| Work instruction |
Those lines of the records that contain "forwarded" are to be located and copied.

•••••

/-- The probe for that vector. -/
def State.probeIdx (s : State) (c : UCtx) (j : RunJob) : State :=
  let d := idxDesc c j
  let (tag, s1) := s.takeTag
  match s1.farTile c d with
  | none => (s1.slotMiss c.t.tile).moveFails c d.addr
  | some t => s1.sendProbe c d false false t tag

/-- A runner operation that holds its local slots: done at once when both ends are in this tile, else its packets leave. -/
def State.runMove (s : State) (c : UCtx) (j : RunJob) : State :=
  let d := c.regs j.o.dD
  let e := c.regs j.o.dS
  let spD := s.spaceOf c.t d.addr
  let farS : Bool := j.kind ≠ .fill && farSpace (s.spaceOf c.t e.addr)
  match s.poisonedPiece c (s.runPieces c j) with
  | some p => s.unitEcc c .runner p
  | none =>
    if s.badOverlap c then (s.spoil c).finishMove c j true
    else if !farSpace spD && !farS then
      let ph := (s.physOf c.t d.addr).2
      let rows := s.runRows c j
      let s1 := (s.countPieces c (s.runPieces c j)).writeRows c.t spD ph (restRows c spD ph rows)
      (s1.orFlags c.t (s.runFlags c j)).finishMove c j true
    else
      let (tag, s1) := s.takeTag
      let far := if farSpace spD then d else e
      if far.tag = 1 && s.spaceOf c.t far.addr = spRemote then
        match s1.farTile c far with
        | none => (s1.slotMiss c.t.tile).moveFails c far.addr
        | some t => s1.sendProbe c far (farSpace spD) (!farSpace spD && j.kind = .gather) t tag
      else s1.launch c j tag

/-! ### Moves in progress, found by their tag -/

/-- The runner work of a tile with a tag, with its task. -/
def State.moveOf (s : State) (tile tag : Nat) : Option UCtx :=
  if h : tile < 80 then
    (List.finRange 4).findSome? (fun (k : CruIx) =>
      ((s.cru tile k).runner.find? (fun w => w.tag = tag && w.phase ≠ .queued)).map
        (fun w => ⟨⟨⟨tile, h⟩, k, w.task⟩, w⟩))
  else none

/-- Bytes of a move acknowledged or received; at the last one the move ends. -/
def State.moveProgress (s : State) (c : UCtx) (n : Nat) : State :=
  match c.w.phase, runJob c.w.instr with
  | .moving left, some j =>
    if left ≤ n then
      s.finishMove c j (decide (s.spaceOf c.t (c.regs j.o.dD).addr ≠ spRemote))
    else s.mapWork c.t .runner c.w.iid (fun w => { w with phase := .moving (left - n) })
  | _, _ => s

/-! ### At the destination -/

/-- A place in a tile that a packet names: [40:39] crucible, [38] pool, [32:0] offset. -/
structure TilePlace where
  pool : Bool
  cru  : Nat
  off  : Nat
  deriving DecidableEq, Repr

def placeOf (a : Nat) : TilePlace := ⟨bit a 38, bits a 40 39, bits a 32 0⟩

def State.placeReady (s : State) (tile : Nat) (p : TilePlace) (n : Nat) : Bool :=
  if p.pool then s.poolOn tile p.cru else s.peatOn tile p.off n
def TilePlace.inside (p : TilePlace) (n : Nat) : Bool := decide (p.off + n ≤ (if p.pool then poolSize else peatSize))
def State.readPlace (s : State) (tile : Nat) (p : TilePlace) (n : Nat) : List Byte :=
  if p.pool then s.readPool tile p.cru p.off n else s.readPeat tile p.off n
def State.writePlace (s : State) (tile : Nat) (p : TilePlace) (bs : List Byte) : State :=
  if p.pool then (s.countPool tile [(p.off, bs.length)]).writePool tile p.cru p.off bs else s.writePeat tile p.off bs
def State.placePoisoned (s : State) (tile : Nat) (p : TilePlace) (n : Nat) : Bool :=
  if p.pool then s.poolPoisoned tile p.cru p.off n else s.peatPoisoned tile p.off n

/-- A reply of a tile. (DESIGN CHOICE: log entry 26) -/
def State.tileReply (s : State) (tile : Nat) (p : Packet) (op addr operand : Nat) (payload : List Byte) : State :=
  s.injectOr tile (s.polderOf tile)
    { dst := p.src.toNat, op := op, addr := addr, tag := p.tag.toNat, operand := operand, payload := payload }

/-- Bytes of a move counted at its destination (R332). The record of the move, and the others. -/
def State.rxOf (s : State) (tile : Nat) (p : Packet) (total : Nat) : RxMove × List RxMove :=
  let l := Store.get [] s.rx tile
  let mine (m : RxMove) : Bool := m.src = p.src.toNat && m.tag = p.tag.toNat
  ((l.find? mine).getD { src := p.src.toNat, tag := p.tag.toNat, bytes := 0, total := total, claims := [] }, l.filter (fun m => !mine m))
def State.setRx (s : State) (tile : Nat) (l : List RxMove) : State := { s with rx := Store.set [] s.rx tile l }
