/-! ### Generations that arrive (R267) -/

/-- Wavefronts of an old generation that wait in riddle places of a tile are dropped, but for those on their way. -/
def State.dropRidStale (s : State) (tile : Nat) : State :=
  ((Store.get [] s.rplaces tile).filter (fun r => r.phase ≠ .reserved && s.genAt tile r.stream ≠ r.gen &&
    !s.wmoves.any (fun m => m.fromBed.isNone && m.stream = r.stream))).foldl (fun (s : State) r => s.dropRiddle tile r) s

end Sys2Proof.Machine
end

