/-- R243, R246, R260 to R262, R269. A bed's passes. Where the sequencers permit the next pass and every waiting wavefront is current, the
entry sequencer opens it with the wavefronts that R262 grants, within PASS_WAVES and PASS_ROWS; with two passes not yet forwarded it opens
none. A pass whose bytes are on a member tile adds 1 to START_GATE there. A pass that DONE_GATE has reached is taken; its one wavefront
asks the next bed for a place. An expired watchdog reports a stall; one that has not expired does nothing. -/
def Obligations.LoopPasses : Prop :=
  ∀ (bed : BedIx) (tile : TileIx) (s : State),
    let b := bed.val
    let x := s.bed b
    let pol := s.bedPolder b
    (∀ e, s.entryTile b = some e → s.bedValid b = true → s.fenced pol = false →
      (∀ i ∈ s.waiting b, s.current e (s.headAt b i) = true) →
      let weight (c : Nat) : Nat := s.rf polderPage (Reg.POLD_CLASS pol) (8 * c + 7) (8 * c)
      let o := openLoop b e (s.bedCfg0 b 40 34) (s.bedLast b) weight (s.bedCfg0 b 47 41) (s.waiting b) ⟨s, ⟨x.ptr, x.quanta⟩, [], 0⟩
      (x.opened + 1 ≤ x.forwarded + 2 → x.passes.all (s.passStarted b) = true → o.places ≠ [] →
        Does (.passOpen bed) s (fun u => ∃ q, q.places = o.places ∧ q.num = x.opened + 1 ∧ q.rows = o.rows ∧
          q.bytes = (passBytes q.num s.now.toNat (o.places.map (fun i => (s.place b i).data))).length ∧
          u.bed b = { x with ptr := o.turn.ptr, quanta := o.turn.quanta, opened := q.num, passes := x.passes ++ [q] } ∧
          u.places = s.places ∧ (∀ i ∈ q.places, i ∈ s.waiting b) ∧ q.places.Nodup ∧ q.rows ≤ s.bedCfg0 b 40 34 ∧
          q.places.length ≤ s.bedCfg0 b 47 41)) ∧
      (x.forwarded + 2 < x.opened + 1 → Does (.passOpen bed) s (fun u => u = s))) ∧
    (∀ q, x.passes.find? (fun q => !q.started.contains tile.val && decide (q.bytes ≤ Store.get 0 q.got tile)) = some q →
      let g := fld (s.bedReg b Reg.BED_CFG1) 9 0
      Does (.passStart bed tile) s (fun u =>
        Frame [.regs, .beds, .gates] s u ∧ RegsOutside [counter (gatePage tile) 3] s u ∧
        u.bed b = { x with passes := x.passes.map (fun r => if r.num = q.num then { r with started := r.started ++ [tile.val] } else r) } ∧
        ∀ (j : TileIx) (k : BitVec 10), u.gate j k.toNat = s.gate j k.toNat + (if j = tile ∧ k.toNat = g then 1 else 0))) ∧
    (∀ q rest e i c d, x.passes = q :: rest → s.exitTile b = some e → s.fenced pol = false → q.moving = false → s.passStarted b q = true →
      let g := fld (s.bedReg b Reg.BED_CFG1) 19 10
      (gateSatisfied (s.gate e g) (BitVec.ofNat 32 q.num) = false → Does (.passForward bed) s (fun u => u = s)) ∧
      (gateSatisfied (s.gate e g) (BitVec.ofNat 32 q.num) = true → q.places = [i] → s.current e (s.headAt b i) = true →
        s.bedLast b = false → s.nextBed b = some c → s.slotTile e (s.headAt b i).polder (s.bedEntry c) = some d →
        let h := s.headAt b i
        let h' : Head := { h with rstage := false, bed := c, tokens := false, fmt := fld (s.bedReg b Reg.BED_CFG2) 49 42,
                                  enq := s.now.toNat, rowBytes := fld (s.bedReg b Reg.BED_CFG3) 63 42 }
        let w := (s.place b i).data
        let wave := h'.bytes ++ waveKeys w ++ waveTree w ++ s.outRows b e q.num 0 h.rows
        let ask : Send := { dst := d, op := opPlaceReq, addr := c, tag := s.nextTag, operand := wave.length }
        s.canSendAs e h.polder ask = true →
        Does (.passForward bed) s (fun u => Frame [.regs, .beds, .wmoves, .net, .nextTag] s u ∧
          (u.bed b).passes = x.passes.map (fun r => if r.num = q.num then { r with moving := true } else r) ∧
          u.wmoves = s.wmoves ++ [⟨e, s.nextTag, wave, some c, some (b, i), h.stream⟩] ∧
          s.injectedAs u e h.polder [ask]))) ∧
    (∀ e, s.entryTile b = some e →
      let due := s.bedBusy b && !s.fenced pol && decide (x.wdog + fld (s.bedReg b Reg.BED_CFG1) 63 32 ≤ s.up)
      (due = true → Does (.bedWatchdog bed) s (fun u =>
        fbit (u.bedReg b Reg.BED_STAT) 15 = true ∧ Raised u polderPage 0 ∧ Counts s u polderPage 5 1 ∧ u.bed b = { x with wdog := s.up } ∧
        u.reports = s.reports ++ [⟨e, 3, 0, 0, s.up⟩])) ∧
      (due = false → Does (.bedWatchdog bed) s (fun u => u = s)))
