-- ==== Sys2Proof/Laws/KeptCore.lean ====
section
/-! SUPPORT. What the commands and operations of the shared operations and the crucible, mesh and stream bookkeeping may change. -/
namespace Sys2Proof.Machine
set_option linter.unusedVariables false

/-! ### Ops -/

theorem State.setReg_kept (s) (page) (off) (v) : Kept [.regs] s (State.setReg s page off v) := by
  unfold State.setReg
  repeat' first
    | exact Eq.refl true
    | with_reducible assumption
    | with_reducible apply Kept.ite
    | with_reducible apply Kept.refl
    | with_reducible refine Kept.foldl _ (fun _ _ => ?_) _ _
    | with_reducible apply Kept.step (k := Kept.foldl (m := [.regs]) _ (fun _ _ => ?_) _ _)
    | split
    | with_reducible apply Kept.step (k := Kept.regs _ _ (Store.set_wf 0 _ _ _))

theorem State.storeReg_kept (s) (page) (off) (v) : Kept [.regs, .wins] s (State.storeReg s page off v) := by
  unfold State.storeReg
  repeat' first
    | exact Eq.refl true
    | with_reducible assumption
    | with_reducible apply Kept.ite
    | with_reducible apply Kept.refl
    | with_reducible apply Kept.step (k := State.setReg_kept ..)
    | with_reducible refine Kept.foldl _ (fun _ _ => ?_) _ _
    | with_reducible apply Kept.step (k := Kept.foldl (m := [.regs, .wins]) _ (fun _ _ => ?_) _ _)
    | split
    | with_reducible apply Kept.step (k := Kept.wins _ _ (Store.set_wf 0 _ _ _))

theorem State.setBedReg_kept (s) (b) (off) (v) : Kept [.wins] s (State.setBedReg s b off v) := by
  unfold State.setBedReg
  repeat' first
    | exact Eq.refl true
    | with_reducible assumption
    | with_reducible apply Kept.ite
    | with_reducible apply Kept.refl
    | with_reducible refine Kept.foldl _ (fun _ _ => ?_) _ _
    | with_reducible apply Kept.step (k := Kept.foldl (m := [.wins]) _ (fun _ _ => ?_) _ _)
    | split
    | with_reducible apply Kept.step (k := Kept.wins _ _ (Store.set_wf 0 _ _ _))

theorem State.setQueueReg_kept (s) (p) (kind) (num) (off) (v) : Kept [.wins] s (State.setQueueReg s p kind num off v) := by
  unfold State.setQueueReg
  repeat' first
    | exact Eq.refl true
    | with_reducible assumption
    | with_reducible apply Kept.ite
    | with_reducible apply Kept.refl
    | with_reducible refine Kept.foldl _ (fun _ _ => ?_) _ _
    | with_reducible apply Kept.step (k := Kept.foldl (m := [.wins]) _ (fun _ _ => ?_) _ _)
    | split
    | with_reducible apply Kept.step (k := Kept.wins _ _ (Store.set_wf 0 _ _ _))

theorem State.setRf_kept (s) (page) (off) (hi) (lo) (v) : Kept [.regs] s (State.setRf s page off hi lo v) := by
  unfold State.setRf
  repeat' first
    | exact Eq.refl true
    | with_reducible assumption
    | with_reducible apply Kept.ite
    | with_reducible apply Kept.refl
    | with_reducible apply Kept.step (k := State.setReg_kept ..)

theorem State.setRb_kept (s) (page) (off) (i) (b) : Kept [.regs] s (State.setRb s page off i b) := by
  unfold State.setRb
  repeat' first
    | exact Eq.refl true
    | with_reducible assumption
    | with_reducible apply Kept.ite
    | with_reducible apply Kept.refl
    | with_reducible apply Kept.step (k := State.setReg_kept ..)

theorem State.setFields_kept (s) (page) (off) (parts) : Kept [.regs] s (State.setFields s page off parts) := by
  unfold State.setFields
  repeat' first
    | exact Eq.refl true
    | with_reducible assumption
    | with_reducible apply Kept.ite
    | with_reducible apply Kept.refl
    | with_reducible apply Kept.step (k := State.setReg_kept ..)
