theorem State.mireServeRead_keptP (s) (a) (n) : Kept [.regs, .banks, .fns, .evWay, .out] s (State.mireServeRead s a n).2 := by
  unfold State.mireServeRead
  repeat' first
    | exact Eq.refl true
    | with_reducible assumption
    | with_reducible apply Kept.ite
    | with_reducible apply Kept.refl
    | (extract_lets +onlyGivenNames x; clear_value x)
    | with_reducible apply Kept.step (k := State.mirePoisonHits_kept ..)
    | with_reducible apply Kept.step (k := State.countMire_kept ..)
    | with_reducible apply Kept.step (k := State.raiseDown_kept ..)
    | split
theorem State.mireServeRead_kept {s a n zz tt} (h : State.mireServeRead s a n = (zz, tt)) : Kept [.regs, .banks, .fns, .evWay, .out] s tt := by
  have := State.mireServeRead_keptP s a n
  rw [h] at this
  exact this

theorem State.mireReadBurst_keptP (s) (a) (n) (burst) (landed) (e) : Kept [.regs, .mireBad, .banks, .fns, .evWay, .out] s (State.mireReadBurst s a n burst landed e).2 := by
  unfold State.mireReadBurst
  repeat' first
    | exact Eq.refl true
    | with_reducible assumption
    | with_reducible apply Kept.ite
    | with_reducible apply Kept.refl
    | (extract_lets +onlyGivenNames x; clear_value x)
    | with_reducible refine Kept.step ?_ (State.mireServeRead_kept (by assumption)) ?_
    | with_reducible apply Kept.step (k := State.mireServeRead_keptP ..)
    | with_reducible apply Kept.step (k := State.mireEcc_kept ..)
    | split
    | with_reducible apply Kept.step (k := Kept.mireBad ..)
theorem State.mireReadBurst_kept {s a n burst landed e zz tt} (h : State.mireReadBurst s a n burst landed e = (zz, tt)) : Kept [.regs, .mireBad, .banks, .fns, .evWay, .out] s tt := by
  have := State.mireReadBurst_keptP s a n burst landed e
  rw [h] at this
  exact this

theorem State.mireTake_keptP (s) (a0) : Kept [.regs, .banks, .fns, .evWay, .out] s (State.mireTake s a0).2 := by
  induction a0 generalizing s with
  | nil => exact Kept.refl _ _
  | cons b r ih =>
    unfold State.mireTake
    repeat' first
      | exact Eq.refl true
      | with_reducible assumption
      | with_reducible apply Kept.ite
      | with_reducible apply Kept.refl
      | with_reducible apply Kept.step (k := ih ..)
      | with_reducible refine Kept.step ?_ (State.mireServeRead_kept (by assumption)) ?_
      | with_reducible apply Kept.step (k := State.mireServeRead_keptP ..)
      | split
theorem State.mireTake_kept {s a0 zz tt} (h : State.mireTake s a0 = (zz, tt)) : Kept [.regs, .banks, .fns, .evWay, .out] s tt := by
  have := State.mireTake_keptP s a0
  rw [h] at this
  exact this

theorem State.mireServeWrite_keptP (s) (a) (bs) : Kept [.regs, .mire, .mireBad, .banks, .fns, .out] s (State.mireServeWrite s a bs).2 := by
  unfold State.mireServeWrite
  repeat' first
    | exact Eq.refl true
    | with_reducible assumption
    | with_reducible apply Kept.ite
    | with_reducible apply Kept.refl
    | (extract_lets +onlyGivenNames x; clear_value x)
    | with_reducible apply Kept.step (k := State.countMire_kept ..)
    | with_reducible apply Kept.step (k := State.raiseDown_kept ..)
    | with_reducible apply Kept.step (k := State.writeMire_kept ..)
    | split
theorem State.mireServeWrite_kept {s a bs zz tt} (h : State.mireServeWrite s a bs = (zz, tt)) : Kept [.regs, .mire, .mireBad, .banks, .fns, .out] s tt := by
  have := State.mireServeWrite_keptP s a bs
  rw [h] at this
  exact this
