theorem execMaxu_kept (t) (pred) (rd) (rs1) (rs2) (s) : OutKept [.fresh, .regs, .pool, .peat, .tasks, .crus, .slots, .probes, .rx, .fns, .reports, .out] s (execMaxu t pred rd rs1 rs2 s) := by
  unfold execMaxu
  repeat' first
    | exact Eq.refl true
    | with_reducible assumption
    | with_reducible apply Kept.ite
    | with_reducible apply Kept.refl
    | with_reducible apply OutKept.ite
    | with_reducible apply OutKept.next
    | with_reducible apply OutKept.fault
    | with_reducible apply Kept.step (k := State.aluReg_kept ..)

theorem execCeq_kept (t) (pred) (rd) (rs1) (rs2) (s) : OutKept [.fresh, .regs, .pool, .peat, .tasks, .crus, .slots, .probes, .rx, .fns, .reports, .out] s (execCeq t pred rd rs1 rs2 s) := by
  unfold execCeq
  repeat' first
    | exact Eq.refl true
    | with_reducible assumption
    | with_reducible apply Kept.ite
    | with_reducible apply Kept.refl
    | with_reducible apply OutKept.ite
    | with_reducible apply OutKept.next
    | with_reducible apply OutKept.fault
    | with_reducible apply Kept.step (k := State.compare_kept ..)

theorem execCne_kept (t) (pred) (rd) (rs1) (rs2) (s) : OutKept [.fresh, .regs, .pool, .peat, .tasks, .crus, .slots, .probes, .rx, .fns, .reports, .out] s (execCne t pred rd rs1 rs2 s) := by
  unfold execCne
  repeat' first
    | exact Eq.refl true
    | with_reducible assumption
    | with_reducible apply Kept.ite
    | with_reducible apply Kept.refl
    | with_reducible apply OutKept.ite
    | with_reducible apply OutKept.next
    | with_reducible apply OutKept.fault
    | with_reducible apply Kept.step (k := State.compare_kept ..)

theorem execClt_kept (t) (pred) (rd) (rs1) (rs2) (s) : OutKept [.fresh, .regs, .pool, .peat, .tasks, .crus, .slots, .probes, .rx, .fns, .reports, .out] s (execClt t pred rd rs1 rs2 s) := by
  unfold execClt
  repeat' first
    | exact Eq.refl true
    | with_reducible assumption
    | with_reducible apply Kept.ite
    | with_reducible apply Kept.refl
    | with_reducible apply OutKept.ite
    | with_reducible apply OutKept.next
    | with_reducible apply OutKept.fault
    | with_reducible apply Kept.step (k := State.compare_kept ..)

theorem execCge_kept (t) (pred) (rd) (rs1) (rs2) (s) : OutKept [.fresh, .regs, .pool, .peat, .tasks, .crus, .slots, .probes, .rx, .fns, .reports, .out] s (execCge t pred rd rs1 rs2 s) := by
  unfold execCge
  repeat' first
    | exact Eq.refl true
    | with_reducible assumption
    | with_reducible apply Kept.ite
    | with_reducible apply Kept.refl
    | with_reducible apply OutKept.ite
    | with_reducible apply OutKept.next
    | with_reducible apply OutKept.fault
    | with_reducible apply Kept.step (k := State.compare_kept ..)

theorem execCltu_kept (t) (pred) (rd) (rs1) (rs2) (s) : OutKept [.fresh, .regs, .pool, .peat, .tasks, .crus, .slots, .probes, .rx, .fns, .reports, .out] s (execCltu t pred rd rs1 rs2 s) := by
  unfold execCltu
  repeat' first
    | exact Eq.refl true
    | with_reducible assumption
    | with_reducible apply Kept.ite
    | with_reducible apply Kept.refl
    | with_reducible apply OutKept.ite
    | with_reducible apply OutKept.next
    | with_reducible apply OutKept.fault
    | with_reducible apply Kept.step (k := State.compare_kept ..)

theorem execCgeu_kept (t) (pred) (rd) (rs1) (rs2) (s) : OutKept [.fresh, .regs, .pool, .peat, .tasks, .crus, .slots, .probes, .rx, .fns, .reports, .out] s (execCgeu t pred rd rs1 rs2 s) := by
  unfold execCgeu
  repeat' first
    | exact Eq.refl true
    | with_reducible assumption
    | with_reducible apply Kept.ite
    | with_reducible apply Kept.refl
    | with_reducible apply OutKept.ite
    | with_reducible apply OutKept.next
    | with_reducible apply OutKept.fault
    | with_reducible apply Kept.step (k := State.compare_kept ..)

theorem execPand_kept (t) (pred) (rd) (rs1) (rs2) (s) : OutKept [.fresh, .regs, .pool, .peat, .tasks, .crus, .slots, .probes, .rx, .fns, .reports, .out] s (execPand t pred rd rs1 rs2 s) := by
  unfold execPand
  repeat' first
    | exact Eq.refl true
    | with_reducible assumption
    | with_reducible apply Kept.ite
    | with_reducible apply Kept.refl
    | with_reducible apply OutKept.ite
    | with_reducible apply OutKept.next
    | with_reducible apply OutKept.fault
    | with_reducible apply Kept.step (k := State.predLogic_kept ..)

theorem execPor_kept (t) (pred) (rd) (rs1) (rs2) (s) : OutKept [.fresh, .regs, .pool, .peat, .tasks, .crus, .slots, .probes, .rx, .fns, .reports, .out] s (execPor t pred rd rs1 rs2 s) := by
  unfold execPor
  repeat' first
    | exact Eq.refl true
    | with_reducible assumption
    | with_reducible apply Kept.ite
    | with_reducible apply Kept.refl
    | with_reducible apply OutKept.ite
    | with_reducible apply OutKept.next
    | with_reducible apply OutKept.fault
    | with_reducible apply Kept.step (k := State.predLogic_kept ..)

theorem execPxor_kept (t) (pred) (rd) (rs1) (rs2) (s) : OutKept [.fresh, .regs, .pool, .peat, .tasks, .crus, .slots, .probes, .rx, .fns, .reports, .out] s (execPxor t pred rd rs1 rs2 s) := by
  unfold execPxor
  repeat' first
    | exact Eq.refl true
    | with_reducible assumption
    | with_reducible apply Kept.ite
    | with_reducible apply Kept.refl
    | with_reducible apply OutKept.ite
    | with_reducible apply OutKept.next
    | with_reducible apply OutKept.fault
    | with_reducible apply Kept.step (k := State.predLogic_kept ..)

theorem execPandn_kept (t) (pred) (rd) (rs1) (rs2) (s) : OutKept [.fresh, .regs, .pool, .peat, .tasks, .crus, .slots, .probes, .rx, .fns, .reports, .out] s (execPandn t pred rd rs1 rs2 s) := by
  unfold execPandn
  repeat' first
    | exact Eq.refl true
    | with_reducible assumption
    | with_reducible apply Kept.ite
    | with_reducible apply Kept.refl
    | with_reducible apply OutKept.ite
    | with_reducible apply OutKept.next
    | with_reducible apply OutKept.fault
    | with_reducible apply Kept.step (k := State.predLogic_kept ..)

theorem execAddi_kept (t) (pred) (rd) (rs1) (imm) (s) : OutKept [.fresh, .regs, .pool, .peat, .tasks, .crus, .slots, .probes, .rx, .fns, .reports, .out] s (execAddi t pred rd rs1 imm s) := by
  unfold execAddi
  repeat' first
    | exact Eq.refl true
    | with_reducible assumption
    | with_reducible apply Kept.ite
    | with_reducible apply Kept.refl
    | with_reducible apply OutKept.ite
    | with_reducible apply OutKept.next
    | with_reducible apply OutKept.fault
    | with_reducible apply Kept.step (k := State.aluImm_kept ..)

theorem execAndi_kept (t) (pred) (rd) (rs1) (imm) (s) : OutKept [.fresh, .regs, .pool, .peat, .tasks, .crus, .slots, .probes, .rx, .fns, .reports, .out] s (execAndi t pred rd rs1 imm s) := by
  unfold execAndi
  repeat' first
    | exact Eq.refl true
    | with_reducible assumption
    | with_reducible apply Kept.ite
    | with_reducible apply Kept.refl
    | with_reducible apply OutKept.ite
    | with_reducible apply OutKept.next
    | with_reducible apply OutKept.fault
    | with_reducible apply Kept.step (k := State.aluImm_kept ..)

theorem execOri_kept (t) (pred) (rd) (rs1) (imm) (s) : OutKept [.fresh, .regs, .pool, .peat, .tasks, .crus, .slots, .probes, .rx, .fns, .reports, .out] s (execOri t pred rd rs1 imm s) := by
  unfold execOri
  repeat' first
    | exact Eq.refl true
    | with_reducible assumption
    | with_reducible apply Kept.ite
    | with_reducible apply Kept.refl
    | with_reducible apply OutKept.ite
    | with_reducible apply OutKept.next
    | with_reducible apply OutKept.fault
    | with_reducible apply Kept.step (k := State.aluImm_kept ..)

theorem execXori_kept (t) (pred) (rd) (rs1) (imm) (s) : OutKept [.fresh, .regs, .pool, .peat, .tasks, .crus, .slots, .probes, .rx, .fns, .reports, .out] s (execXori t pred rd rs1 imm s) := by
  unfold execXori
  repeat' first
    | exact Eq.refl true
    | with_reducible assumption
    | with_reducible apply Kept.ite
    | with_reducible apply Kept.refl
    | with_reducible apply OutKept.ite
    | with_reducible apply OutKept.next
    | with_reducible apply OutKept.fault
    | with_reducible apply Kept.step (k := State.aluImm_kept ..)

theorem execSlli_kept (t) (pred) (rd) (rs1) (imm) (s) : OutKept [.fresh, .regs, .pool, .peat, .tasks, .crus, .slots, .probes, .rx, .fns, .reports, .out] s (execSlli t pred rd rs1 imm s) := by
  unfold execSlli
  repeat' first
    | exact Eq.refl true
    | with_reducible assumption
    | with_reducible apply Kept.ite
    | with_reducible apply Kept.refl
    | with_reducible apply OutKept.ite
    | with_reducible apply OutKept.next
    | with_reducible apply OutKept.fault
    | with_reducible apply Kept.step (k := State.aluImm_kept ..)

•••••

| Task answer |
entry sequencer opens it with the wavefronts that R262 grants, within PASS_WAVES and PASS_ROWS; with two passes not yet forwarded it opens
      (x.opened + 1 ≤ x.forwarded + 2 → x.passes.all (s.passStarted b) = true → o.places ≠ [] →
      (x.forwarded + 2 < x.opened + 1 → Does (.passOpen bed) s (fun u => u = s))) ∧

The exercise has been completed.